The median age was 55.5 years. 5.9% of residents were under the age of 18; 5.9% were between the ages of 18 and 24; 11.8% were from 25 to 44; 47.1% were from 45 to 64; and 29.4% were 65 years of age or older. The gender makeup was 47.1% male and 52.9% female.

===2000 census===
At the 2000 census there were 27 people, 12 households and 8 families living in the city. The population density was 374.2 PD/sqmi. There were 19 housing units at an average density of 263.4 /sqmi. The racial makeup was 100.00% White.

There were 12 households, of which 8.3% had children under the age of 18 living with them, 58.3% were married couples living together, and 33.3% were non-families. 25.0% of all households were made up of individuals, and 8.3% had someone living alone who was 65 years of age or older. The average household size was 2.25 and the average family size was 2.75.

22.2% of the population were under the age of 18, 14.8% from 25 to 44, 25.9% from 45 to 64, and 37.0% who were 65 years of age or older. The median age was 58 years. For every 100 females, there were 107.7 males. For every 100 females age 18 and over, there were 133.3 males.

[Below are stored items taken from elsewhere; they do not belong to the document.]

-- ==== Sys2Proof/Tests/Slice0.lean ====
section
/-! SUPPORT. The model's own tests: ill-formed commands that WellFormed refuses, worked examples of the spec, and for every
statement a state and operands that meet its hypotheses, clause by clause. -/

namespace Sys2Proof.Tests

open Sys2Proof.Machine

set_option maxRecDepth 100000
set_option exponentiation.threshold 1000

/-! ### Small states -/

/-- The state that a command answers; the state before it where it answers none. -/
def after (c : Instr) (s : State) : State :=
  match exec c s with
  | .next t => t
  | _ => s

/-- Whether a command answers a next state. -/
def runs (c : Instr) (s : State) : Bool :=
  match exec c s with
  | .next _ => true
  | _ => false

/-- An admin queue with one entry posted and fetched. -/
def adm : AdminQ := { AdminQ.init with state := .active, base := 0x2000, prod := 1, fetched := 1 }

/-- A function that is in use. -/
def fnUp : FnSt := { FnSt.init with memEnable := true, busMaster := true, vectors := 8, maxWq := 8, maxNr := 8, contexts := 8, admin := adm }

/-- A device in SERVICE at 10 s, with its host link up and an entry in the admin queue of the PF. -/
def up : State :=
  { State.reset with
    rst := { ResetSt.init with held := false }
    mgt := { Mgmt.init with stage := .service, released := true, oscRunning := true, fwRuns := true }
    tb := { TimeBase.init with running := true, time := 10 * secStamp * 65536 }
    stp := { Stamping.init with pathWords := .empty, dies := (List.range 4).foldl (fun (t : Table DieCal) d =>
      t.set d { DieCal.init with copy := 10 * secStamp * 65536 }) .empty }
    hif := { HostLink.init with dlUp := true, ready := true }
    qm := { Queues.init with fns := Table.empty.set 0 fnUp } }

/-- A register word set. -/
def reg (s : State) (a v : Nat) : State := s.setReg a v

/-- A one-lane port that is configured and IN_SERVICE with its link up, at 10 Gb/s. -/
def port (s : State) (p : Nat) : State :=
  (((s.setFld (F.portMode_width p) 1).setFld (F.portMacCfg_maxFrame p) 1518).setUnit .port 0 p UnitSt.init).modPort p fun x =>
    { x with link := true }

/-- The first admin entry of the PF. -/
def pf : AdminRef := ⟨0, 0, 0x1000, true, 0, false⟩

theorem live_of {s : State} (h : s.assured = true ∧ s.rst.held = false ∧ s.mgt.bootSel ≠ 2 ∧ s.pwr.tripped = false) : Live s :=
  ⟨h.1, h.2.1, h.2.2.1, h.2.2.2⟩

theorem serving_of {s : State}
    (h : (s.assured = true ∧ s.rst.held = false ∧ s.mgt.bootSel ≠ 2 ∧ s.pwr.tripped = false) ∧ s.evr.fatal = false) : Serving s :=
  ⟨live_of h.1, h.2⟩

theorem pf_of {s : State} {r : AdminRef}
    (h : ((s.assured = true ∧ s.rst.held = false ∧ s.mgt.bootSel ≠ 2 ∧ s.pwr.tripped = false) ∧ s.evr.fatal = false) ∧
      s.adminReady r = true ∧ r.rsvOk = true ∧ s.mgt.stage ≠ BootStage.recovery ∧ r.fn = 0) (hr : r.reading = false := by rfl) : PfStarts r s :=
  ⟨⟨serving_of h.1, h.2.1, hr, h.2.2.1, h.2.2.2.1⟩, h.2.2.2.2⟩

theorem admin_of {s : State} {r : AdminRef}
    (h : ((s.assured = true ∧ s.rst.held = false ∧ s.mgt.bootSel ≠ 2 ∧ s.pwr.tripped = false) ∧ s.evr.fatal = false) ∧
      s.adminReady r = true ∧ r.rsvOk = true ∧ s.mgt.stage ≠ BootStage.recovery) (hr : r.reading = false := by rfl) :
    AdminStarts r s :=
  ⟨serving_of h.1, h.2.1, hr, h.2.2.1, h.2.2.2⟩

/-! ### Witnesses: the machine -/

theorem wit_up : Serving up := serving_of (by decide)
theorem wit_port : Serving (port up 0) := serving_of (by decide)
theorem wit_pf : PfStarts pf up := pf_of (by decide)

theorem wit_StepTakesFront : (up.withPending [.nop pf]).pending = .nop pf :: [] ∧ up.pending = [] ∧ up.tb.running = true ∧
    up.tb.slew = 0 ∧ State.reset.tb.running = false ∧ up.timeDead = false ∧
    ({ up with evr := { up.evr with fatal := true, fatalCause := 0x2F02 } } : State).timeDead = true := by decide

theorem wit_QuietKept : Quiet State.reset ∧ step State.reset = .next State.reset :=
  ⟨⟨by decide, by decide, by decide, by decide, fun p => by simp [State.reset, State.port]; rfl, by decide,
    fun c h => by simp [State.reset] at h⟩, rfl⟩

/-- FATAL, with nothing waiting. -/
def dead : State := { up with evr := { up.evr with fatal := true } }

theorem wit_FatalKept : FatalHeld dead := ⟨by decide, fun c h => by simp [dead, up, State.reset] at h⟩
theorem wit_FatalServesOnly : Live dead ∧ dead.evr.fatal = true ∧ servedInFatal (.nop pf) = false :=
  ⟨live_of (by decide), by decide, by decide⟩

theorem wit_TripServesNothing : (let s : State := { up with pwr := { up.pwr with tripped := true } }
    s.assured = true ∧ s.mgt.bootSel ≠ 2 ∧ s.rst.held = false ∧ s.pwr.tripped = true) ∧ ofTap (.nop pf) = false := by decide

theorem wit_RulesSuspended : ({ up with assured := false } : State).assured = false ∧ ofTap (.nop pf) = false ∧
    runs .idcode { up with assured := false } = true := by decide

theorem wit_EventEntry : up.evr.stopped = false ∧ up.hasToken 0x1001 = true ∧ up.fld F.evrAlert_sev ≤ 3 := by decide

theorem wit_AdminCompletion : let s := up.adminOpen pf
    (s.fn 0).gen = (s.tok pf).gen ∧ (s.fn 0).admin.setup = (s.tok pf).setup ∧ pf.idx ∈ (s.fn 0).admin.opened ∧
    s.hif.silenced = false ∧ s.mayIssue 0 = true ∧ (s.fn 0).idoEnable = false ∧
    (s.fn 0).atsEnable = false ∧ (s.fn 0).tphEnable = false ∧
    ((s.adminDone (s.tok pf) 0 []).fn 0).admin.head = 1 := by decide

/-! ### Ports and slices -/

/-- A received frame of 64 bytes of zeros on lane 0. -/
def rx : RxFrame := ⟨0, 10 * secStamp, 0, 0, zeros 64, true, false, true⟩

theorem wit_Arrives : Arrives 0 rx (port up 0) := ⟨serving_of (by decide), by decide, by decide, by decide, by decide, by decide⟩

theorem wit_FrameReceived : let s := port up 0
    let T := s.ingressStamp (s.reamTaken rx.steps rx.tLatch) (s.rateOf 0) rx.lane rx.tLatch rx.bit
    64 ≤ rx.wire.length ∧ rx.wire.length ≤ s.maxFrameAt 0 T ∧ rx.fcsOk = true ∧ rx.linkLost = false ∧
    pauseOpcode (rx.wire.take (rx.wire.length - 4)) = none ∧ s.fldSince (s.liveMarkAt T) (F.portMsecCfg_rxEn 0) = 0 ∧
    (s.port 0).fifo.foldl (fun a f => a + f.wireLen) 0 < s.fifoBytes 0 ∧
    ((after (.frameReceived 0 rx) s).port 0).fifo.length = 1 ∧
    ((after (.frameReceived 0 { rx with fcsOk := false }) s).port 0).fifo.length = 0 ∧ up.receives 0 = false := by decide

/-- A port with a pause of priority 0 that is over, a refresh and a hold-off that are due. -/
def paused : State := ((port up 0).setFld (F.portFcWd_wdMs 0) 1).modPort 0 fun x => { x with
  pauses := x.pauses.set 0 ⟨0, 9 * secStamp⟩, refresh := x.refresh.set 0 secStamp, holdoffs := x.holdoffs.set 1 secStamp }

theorem wit_PauseTimers : (paused.port 0).pauses.get? 0 = some ⟨0, 9 * secStamp⟩ ∧ 9 * secStamp ≤ paused.now ∧
    ((paused.modPort 0 fun x => { x with pauses := x.pauses.set 0 ⟨0, 11 * secStamp⟩ }).port 0).pauses.get? 0 =
      some ⟨0, 11 * secStamp⟩ ∧
    paused.fld (F.portFcWd_wdMs 0) ≠ 0 ∧ 0 + paused.fld (F.portFcWd_wdMs 0) * msStamp ≤ paused.now ∧
    0 + paused.fld (F.portFcWd_wdMs 0) * msStamp ≤ 9 * secStamp ∧
    (paused.port 0).refresh.get? 0 = some secStamp ∧ (paused.port 0).holdoffs.get? 1 = some secStamp ∧
    ((after (.pauseExpiry 0 0) paused).port 0).pauses.get? 0 = none ∧
    ((after (.pfcWatchdogFire 0 0) paused).port 0).holdoffs.get? 0 ≠ none ∧
    ((after (.pfcHoldoffEnd 0 1) paused).port 0).holdoffs.get? 1 = none := by decide

/-- Port 0 configured and IN_SERVICE, its link down. -/
def noLink : State := (port up 0).modPort 0 fun x => { x with link := false }
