-- ==== Sys2Proof/Syntax.lean ====
section
/-!
DEFINITION. The commands of the block, one constructor for each row of the command table. The table gives no operand
fields; operands are where a command acts and what the surroundings supply to it (log entry 5).
-/
namespace Sys2Proof
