-- ==== Sys2Proof/Machine/FabricTypes.lean ====
section
/-!
DEFINITION. What travels on the Bed ring and the near lanes, and what a station holds (chapter 1; 10 R260; 13 R351).
-/
namespace Sys2Proof.Machine

/-- A hop tag (Table 1.3). -/
structure HopTag where
  src : Nat
  retire : Nat
  /-- Against the grain. -/
  dir : Bool
  /-- Copy-and-forward. -/
  mode : Bool
  xfer : Nat
  xferLast : Nat
  bufLine : Nat
  tile : Nat
  /-- Reserved bits [63:58]. -/
  rsvd : Nat := 0
  deriving DecidableEq, Repr

/-- A counted stamp (R260): the sender's point and its departure cycle modulo 2^20. -/
structure Stamp where
  point : Nat
  cycle : Nat
  /-- Was in flight across the crossing when a region hold began: released in the first cycle after it (R175). -/
  freed : Bool := false
  deriving DecidableEq, Repr

/-- A message's way on one die: the stations it starts and retires at, by a ring direction or a near lane (R30, R226). -/
structure Leg where
  src : Nat
  retire : Nat
  /-- Against the grain; of a near lane, to the lower neighbour. -/
  dir : Bool
  near : Bool := false
  deriving DecidableEq, Repr

/-- Where forwarded values are (R113, R115): held at the forwarding engine, on their way, or arrived at the stripe engine's die. -/
inductive ForwardStage where
  | held | sent | here
  deriving DecidableEq, Repr

/-- Values of one chunk that the pushing die's engine forwards to the chunk's stripe engine (R113): the pushing die, the first element in
the chunk, the number of values, the values and the poison of each. -/
structure Forward where
  dst : Nat
  origin : Nat
  tag : Nat
  step : Nat
  chunk : Nat
  start : Nat
  count : Nat
  data : Nat
  bad : Nat
  stage : ForwardStage := .held
  deriving DecidableEq, Repr

/-- What a message of the fabric is (R30, R113, R226, R239). -/
inductive MsgBody where
  /-- A part on its way to its controller: transfer 0 asks, and a write's data follow. -/
  | part (p : Part)
  /-- Blocks of a request of the model's name `req`, from block `first` on, to a Tailstock, under the onward header of Table 9.5; of an access within
  a block the offset of its first byte there, and its bytes. -/
  | sapwood (req first off bytes : Nat)
  /-- Blocks of a section of a die program, from block `first` on, from the loader to a core (R27). -/
  | section_ (req first units : Nat)
  /-- The reply for `units` blocks of a request from block `first` on: completion of a write, or data. -/
  | reply (req first units : Nat) (write failed : Bool)
  /-- A tile that becomes an ordinary one on its last die. -/
  | tile
  /-- Values that a collective engine forwards to a stripe engine (R113). -/
  | values (f : Forward)
  deriving DecidableEq, Repr

/-- A message: the model's number of it, and its way on the dies after the one it is on. -/
structure MemMsg where
  num : Nat
  body : MsgBody
  legs : List Leg
  deriving DecidableEq, Repr

/-- A transfer of 512 B (R18); a near-lane transfer holds up to four lines (R210). -/
structure Xfer where
  tag : HopTag
  /-- Bytes as one number, little-endian, `lines` × 512 of them. -/
  data : Nat
  /-- Poison of each 64 B unit, as a mask (R313). -/
  poison : Nat
  lines : Nat := 1
  stamp : Option Stamp := none
  /-- Nominal periods of the receiving quarter when it reached the crossing (R259, R261). -/
  came : Nat := 0
  /-- Carried by a near lane. -/
  near : Bool := false
  /-- Sent under a credit of the port station it retires at (R28). -/
  credit : Bool := false
  /-- Units whose data a station has found uncorrectable (R33). -/
  bad : Nat := 0
  /-- A request to memory, a reply, or a tile on its way over other dies (R30, R226). -/
  msg : Option MemMsg := none
  deriving DecidableEq, Repr

/-- One direction of a Bed station (R20, R24). -/
structure RingPort where
  /-- Transfers that pass, oldest first. -/
  through : List Xfer := []
  /-- Transfers that wait for injection, oldest first. -/
  inject : List Xfer := []
  /-- Moving slots the head of `inject` has been refused. -/
  waited : Nat := 0
  /-- Starve asserted by this station. -/
  starve : Bool := false
  /-- The transfer that must be copied or retired here and waits for room in the landing buffer (R24). -/
  held : Option Xfer := none
  deriving DecidableEq, Repr

/-- A Bed station. -/
structure Station where
  /-- With the grain and against it. -/
  wg : RingPort := {}
  ag : RingPort := {}
  /-- Landing buffers: 0 with the grain, 1 against it, 2 near lane from station n − 1, 3 from station n + 1 (R24). -/
  land : Sparse (List Xfer) := []
  /-- Near-lane transfers that wait at this, the sending, station: 2 to n + 1, 3 to n − 1 (R24). -/
  near : Sparse (List Xfer) := []
  /-- Messages that wait to start here: for credit, or at a port station for a place in a bank (R28, R230); each with the queue
  that waits with it. -/
  msgs : List (Nat × List Xfer) := []
  /-- Port stations: transfers that arrived and have not left the die. -/
  arrived : List Xfer := []
  /-- Port stations: tiles that left by the station's link and wait to be served there, oldest first, each with the tick
  in which it left: the Tailstock at Sapwood, the Faceplate and the collective engine at Net, the Headstock at Control (Table 1.4). -/
  left : List (Nat × List Xfer) := []
  /-- Port stations: transfers that left, whose credit has not returned (R28). -/
  drained : Nat := 0
  /-- Port stations: successive refusals of the transfer on the link (R351). -/
  refusals : Nat := 0
  /-- Port stations: transfers that an injected fault holds back, with the transfers that must still pass (R353). -/
  heldBack : List (Xfer × Nat) := []
  deriving DecidableEq, Repr

end Sys2Proof.Machine
end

The median household income was $25,000 and the median family income was $66,250. Males had a median income of $21,250 and females $41,250. The per capita income was $20,331. There were 20.0% of families and 11.4% of the population living below the poverty line, including no under eighteens and 33.3% of those over 64.

==Education==
The community is served by Cunningham–West Kingman County USD 332 public school district.